Substrate consumption. The total carboxylate (as Ac equivalent) consumption with different substrate loadings during the entire culturing period is shown in Fig. 8. The substrate consumption curves of different substrate loadings had a similar trend: the total carboxylates decreased rapidly from 24 to 96 h and remained stable afterwards. At the end of cell growth and PHBV production, 84% to 88% of the total carboxylates were consumed (the initial substrate loadings were 450 to 1,800 mg Ac/l). This was promising for organic reduction in waste streams. In terms of the consumption of individual carboxylate, almost 100% consumption was achieved for Ac, iso-Bu, Bu, and isovalerate (iso-Va) for all substrate loading levels. However, less than 25% of Pr was consumed in all loading levels, which corresponds to the low HV content of the PHA produced from waste-derived permeates. It is worthwhile to notify that most of Pr was consumed and the majority of Ac was left out when pure carboxylates were used in previous experiment. These results indicate that although all species of short-chain carboxylates are feasible nutrients, the strain might have a different uptake preference on each carboxylate species at various substrate conditions, e.g. when the composition of carboxylic mixture varies, and other soluble nutrients exist in the medium.
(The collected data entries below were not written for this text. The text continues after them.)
-- ==== Sys2Proof/WellFormed.lean ====
section
/-! DEFINITION. The well-formedness of a configuration: `MEM_BLOCKS` (00_scope.md R7) and the table
rules 42_gf256_scalar.md R111 to R116, one check each.
`W` (R5) needs no check, since only the four supported widths are terms. Every term of `Instr` is
well-formed: its types admit exactly what the encoding admits (30_encoding.md R61, R63). -/

namespace Sys2Proof

/-- The byte whose number is `n`. -/
def byteOfNat (n : Nat) : Byte := BitVec.ofNat 8 n

/-- The product the document gives for two bytes (42_gf256_scalar.md R117, the quoted formula): 0 if
either is 0, else `exp_table[(log_table[lhs] + log_table[rhs]) mod 255]`. The machine computes it by the
conditional subtraction instead (`gmul`). -/
def Config.productByFormula (c : Config) (lhs rhs : Byte) : Byte :=
  if lhs = 0 ∨ rhs = 0 then 0
  else c.expTable.at (byteOfNat (((c.logTable.at lhs).toNat + (c.logTable.at rhs).toNat) % 255))

/-- R7: `1 <= MEM_BLOCKS <= 65536`. -/
def Config.memBlocksOk (c : Config) : Bool := decide (1 ≤ c.memBlocks) && decide (c.memBlocks ≤ 65536)

/-- R111: on the exponents 0 to 254 `EXP_TABLE` is a bijection onto the bytes 1 to 255. Checked as: no
entry is 0 and `LOG_TABLE` undoes each (R112, "so also `LOG_TABLE[EXP_TABLE[e]] = e`"), so no two entries
are equal; `logInverse` says that every nonzero byte is an entry. -/
def Config.expBijective (c : Config) : Bool :=
  (List.range 255).all fun e =>
    !Nat.beq (c.expTable.at (byteOfNat e)).toNat 0 &&
      Nat.beq (c.logTable.at (c.expTable.at (byteOfNat e))).toNat e

/-- R112: for every nonzero byte `x`, `LOG_TABLE[x]` is in 0 to 254 and `EXP_TABLE[LOG_TABLE[x]] = x`. -/
def Config.logInverse (c : Config) : Bool :=
  (List.range 256).all fun x =>
    Nat.beq x 0 ||
      (decide ((c.logTable.at (byteOfNat x)).toNat ≤ 254) &&
        Nat.beq (c.expTable.at (c.logTable.at (byteOfNat x))).toNat x)

/-- R113: the two literals, `LOG_TABLE[1] = 0x00` and `EXP_TABLE[0] = 0x01`. -/
def Config.pinnedLiterals (c : Config) : Bool :=
  decide (c.logTable.at 1 = 0) && decide (c.expTable.at 0 = 1)

/-- R115: `EXP_TABLE[255] = EXP_TABLE[0]`. -/
def Config.expWraps (c : Config) : Bool := decide (c.expTable.at 255 = c.expTable.at 0)

/-- R116: `ALPHA_MAP[x]` is the product of `x` and `ALPHA`, for every byte `x`. -/
def Config.alphaMapOk (c : Config) : Bool :=
  (List.range 256).all fun x =>
    Nat.beq (c.alphaMap.at (byteOfNat x)).toNat (c.productByFormula (byteOfNat x) c.alpha).toNat

/-- A configuration is well-formed when R7 and R111 to R116 hold. R114 puts no condition on
`LOG_TABLE[0]`. -/
def Config.check (c : Config) : Bool :=
  c.memBlocksOk && c.expBijective && c.logInverse && c.pinnedLiterals && c.expWraps && c.alphaMapOk

/-- The premise "the configuration is well-formed" (70_reset_and_hazards.md R183 (2)). -/
abbrev Config.WellFormed (c : Config) : Prop := c.check = true

end Sys2Proof
end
Fig. 8. The consumption of short chain carboxylates by H. mediterranei with different substrate loadings.

The time course consumption of total short chain carboxylates by H. mediterranei with different initial substrate loadings were examined for the cell cultivation period of 144 h (A); Individual carboxylate consumption by H. mediterranei with different initial substrate loadings were analyzed at 144 h (B).